Judge of the New South Wales Supreme Court
- Incumbent
- Assumed office 23 May 2024
- Nominated by: Michael Daley
- Appointed by: Margaret Beazley

Personal details
- Born: 1966 (age 59–60) Canberra, Australian Capital Territory
- Spouse: Liz
- Children: Three
- Alma mater: Australian National University (BEc, LLB) University of Sydney (LLM)
- Occupation: Judge, barrister

= Tim Faulkner =

Australian judge

Tim Faulkner (born 1966) is a judge of the Supreme Court of New South Wales, the highest court in the State of New South Wales, Australia, which forms part of the Australian court hierarchy.

== Education ==
Faulkner was born in Canberra, Australian Capital Territory in 1966 to June, a homemaker, and Donald, an astrophysicist. He attended Canberra High School and Walker College. He then attended the Australian National University where he graduated with degrees in economics and law. In 1995, Faulkner graduated with a Master of Laws from the University of Sydney.

== Career ==
Faulkner was admitted as a solicitor in 1990. He started his career at Mallesons working under Julie Ward (now President of the New South Wales Court of Appeal) and Ashley Black (now a judge of the Supreme Court of New South Wales).

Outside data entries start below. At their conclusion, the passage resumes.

-- ==== Sys2Proof/Certificates/Slice0/Obligations.lean ====
section
/-! DEFINITION. The statements about the model. Each docstring names the rules of spec/ it rests on, and says where a
clause is the model's own choice. -/

section

open Sys2Proof Sys2Proof.Machine

/-- For every state and every command c: with c at the front of the queue, step is exec of c on the state with the
queue's rest; with an empty queue step answers the state after one time-base cycle of 4 ns (the idle tick is the
model's choice, log entry 2). (95_what_each_step_holds) -/
def Obligations.StepRunsFrontCommand : Prop :=
  (∀ (c : Instr) (rest : List Instr) (s : State), step { s with pending := c :: rest } = exec c { s with pending := rest })
    ∧ ∀ s : State, step { s with pending := [] } = .next (State.tick { s with pending := [] })

/-- State.reset has its registers and package memory in canonical form and no command waits; every register reads as
its reset value and every byte of package memory as a byte that nothing has written. (The sparse form is the model's
own; what an unwritten byte reads as is log entry 3.) (00_scope) -/
def Obligations.ResetCanonical : Prop :=
  State.reset.Canonical ∧ State.reset.pending = []
    ∧ (∀ a, State.reset.rd a = resetAt a) ∧ ∀ a, Memory.read State.reset.mem a = Memory.blank

/-- For every state whose register table and package memory are in canonical form (keys strictly rising, no entry at
the value an unlisted key reads): if step answers a next state, that state's are too. It ranges over all commands,
resets included, and over the idle step. (00_scope, 06_alignment_framestore) -/
def Obligations.StepKeepsCanonical : Prop :=
  ∀ s t : State, s.Canonical → step s = .next t → t.Canonical

/-- For every command c and states s, t: if exec of c on s answers t, then t has the queue and the elapsed time of s.
A device reset also keeps both (the queue is the model's own, log entry 1). For every command other than the listed
ones (host and remote register writes, which can reach PWR_CMD and SVC_CMD; a DMA burst; RDMA_WR; the resets; what
programs flash or OTP; the end of a shut-down and of a start): whenever it answers a next state, every byte of package
memory reads as before, and flash and OTP are unchanged. (95_what_each_step_holds, 06_alignment_framestore,
15_power_reset, 20_firmware_lifecycle) -/
def Obligations.CommandsKeepQueueTimeAndStores : Prop :=
  (∀ (c : Instr) (s t : State), exec c s = .next t → t.pending = s.pending ∧ t.now = s.now)
    ∧ (∀ (c : Instr) (s t : State), c.writesStores = false → exec c s = .next t →
    SameMem s t ∧ t.flash = s.flash ∧ t.otp = s.otp)

/-- For every state and every command whose operands name no byte of package memory beyond its 48 GiB (only RDMA_WR
and RDMA_RD can name one): exec answers a next state, which has the queue and the elapsed time of the state before. An
RDMA_WR or RDMA_RD that does name one answers the fault packageMemoryRange. So no command is refused. (00_scope,
06_alignment_framestore, 11_bolben_fabric) -/
def Obligations.EveryCommandAnswers : Prop :=
  (∀ (c : Instr) (s : State), c.inMemory = true → ∃ t, exec c s = .next t ∧ t.pending = s.pending ∧ t.now = s.now)
    ∧ (∀ (src : Node) (off : BitVec 36) (data : List Byte) (s : State), Memory.size < off.toNat + data.length →
      exec (.rdmaWr src off data) s = .fault .packageMemoryRange)
    ∧ (∀ (src : Node) (tag : Byte) (off : BitVec 36) (n : Byte) (s : State), Memory.size < off.toNat + 8 * n.toNat →
      exec (.rdmaRd src tag off n) s = .fault .packageMemoryRange)

/-- For every field inside the register, old value, written value and lock state: RW takes the written value; RO and
WO keep theirs; W1C clears the bits written as 1; W1S sets them; RW-L takes the value while SETUP is 0 and keeps it,
refusing, while SETUP is 1 (a write of the present value is not refused); WONCE takes the first non-zero value and
then refuses another. No other field of the register changes, and a refusal is reported exactly where a change was
refused. (R9, R10) -/
def Obligations.FieldWriteTypes : Prop :=
  ∀ (locked : Bool) (v old : Word) (r : Bool) (f : Field), f.lo + f.width ≤ 32 →
    let w := fun (k : Access) => writeField locked v (old, r) (f, k)
    (∀ (k : Access) (g : Field), f.lo + f.width ≤ g.lo ∨ g.lo + g.width ≤ f.lo → g.get (w k).1 = g.get old)
    ∧ (f.get (w .rw).1 = f.get v ∧ (w .rw).2 = r)
    ∧ (w .ro = (old, r) ∧ w .wo = (old, r))
    ∧ (f.get (w .w1c).1 = f.get old &&& (2 ^ f.width - 1 - f.get v) ∧ (w .w1c).2 = r)
    ∧ (f.get (w .w1s).1 = f.get old ||| f.get v ∧ (w .w1s).2 = r)
    ∧ (locked = false → f.get (w .rwL).1 = f.get v ∧ (w .rwL).2 = r)
    ∧ (locked = true → f.get (w .rwL).1 = f.get old ∧ (w .rwL).2 = (r || f.get v != f.get old))
    ∧ (f.get old = 0 → f.get (w .wonce).1 = f.get v ∧ (w .wonce).2 = r)
    ∧ (f.get old ≠ 0 → f.get (w .wonce).1 = f.get old ∧ (w .wonce).2 = (r || f.get v != f.get old))

/-- REGISTER_WRITE of an aligned word to BAR0 has the effect of a write at that address, and to an offset inside a
tenant page that of a write to that page; an aligned 8-byte write is the writes of its two registers, the lower
address first. Beyond the page, at an address that no chapter names, and at a block other than PWR, SVC and SEC while
only these answer, nothing changes. A misaligned write of either size is dropped and raises HIF_ACCESS (326). While
all blocks answer, GLB_LOCK_SETUP sets SETUP where the word has a 1 and leaves it otherwise, and no other register
changes. (R59, R62, R64, R496, R586, R622) -/
def Obligations.RegisterWriteReaches : Prop :=
  ∀ (s : State) (v : Word),
    (∀ off : BitVec 26, off.toNat % 4 = 0 → Answers (.registerWrite .bar0 off v none) s (s.hostWrite off.toNat v))
    ∧ (∀ (off : BitVec 26) (w : Word), off.toNat % 8 = 0 →
        Answers (.registerWrite .bar0 off v (some w)) s ((s.hostWrite off.toNat v).hostWrite (off.toNat + 4) w))
    ∧ (∀ (t : Tenant) (off : BitVec 26), off.toNat % 4 = 0 → off.toNat < 0x10000 →
        Answers (.registerWrite (.page t) off v none) s (s.hostWrite (0x100000000 + 0x10000 * t.val + off.toNat) v))
    ∧ (∀ (t : Tenant) (off : BitVec 26) (w : Word), off.toNat % 8 = 0 → off.toNat < 0x10000 →
        let a := 0x100000000 + 0x10000 * t.val + off.toNat
        Answers (.registerWrite (.page t) off v (some w)) s ((s.hostWrite a v).hostWrite (a + 4) w))
    ∧ (∀ (t : Tenant) (off : BitVec 26), off.toNat % 4 = 0 → 0x10000 ≤ off.toNat →
        Gives (.registerWrite (.page t) off v none) s (OnlyRegs [] s))
    ∧ (∀ off : BitVec 26, off.toNat % 4 = 0 → findReg off.toNat = none →
        Gives (.registerWrite .bar0 off v none) s (OnlyRegs [] s))
    ∧ (∀ off : BitVec 26, off.toNat % 4 = 0 → s.pwr.barred = true →
        off.toNat < 0x1380000 ∨ 0x1500000 ≤ off.toNat → Gives (.registerWrite .bar0 off v none) s (OnlyRegs [] s))
    ∧ (∀ (sp : RegSpace) (off : BitVec 26), off.toNat % 4 ≠ 0 → Answers (.registerWrite sp off v none) s (s.raise 326))
    ∧ (∀ (sp : RegSpace) (off : BitVec 26) (w : Word), off.toNat % 8 ≠ 0 →
        Answers (.registerWrite sp off v (some w)) s (s.raise 326))
    ∧ (s.pwr.barred = false →
        Gives (.glbLockSetup v) s (fun u => u.locked = (s.locked || v.getLsbD 0) ∧ OnlyRegs [GLB_LOCK] s u))
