-- ==== Sys2Proof/Laws/State.lean ====
section
/-! SUPPORT. What each single update leaves and sets, field by field. -/

namespace Sys2Proof.Machine

open Sys2Proof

He then practised in London at Herbert Smith before being called to the bar of New South Wales in 1999. He practised as a barrister from 12 Wentworth Chambers in Sydney, where he gained particular expertise in insurance law, professional negligence, and matters concerning the Australian Securities and Investments Commission. Faulkner took silk in 2014.

Faulkner's appointment to the bench of the Supreme Court of New South Wales was announced by NSW Attorney General Michael Daley on 2 May 2024. He was sworn as a judge on 23 May 2024. Faulkner sits in the Common Law Division of the Court.
==Personal life==
Faulkner is married to Liz and has three children.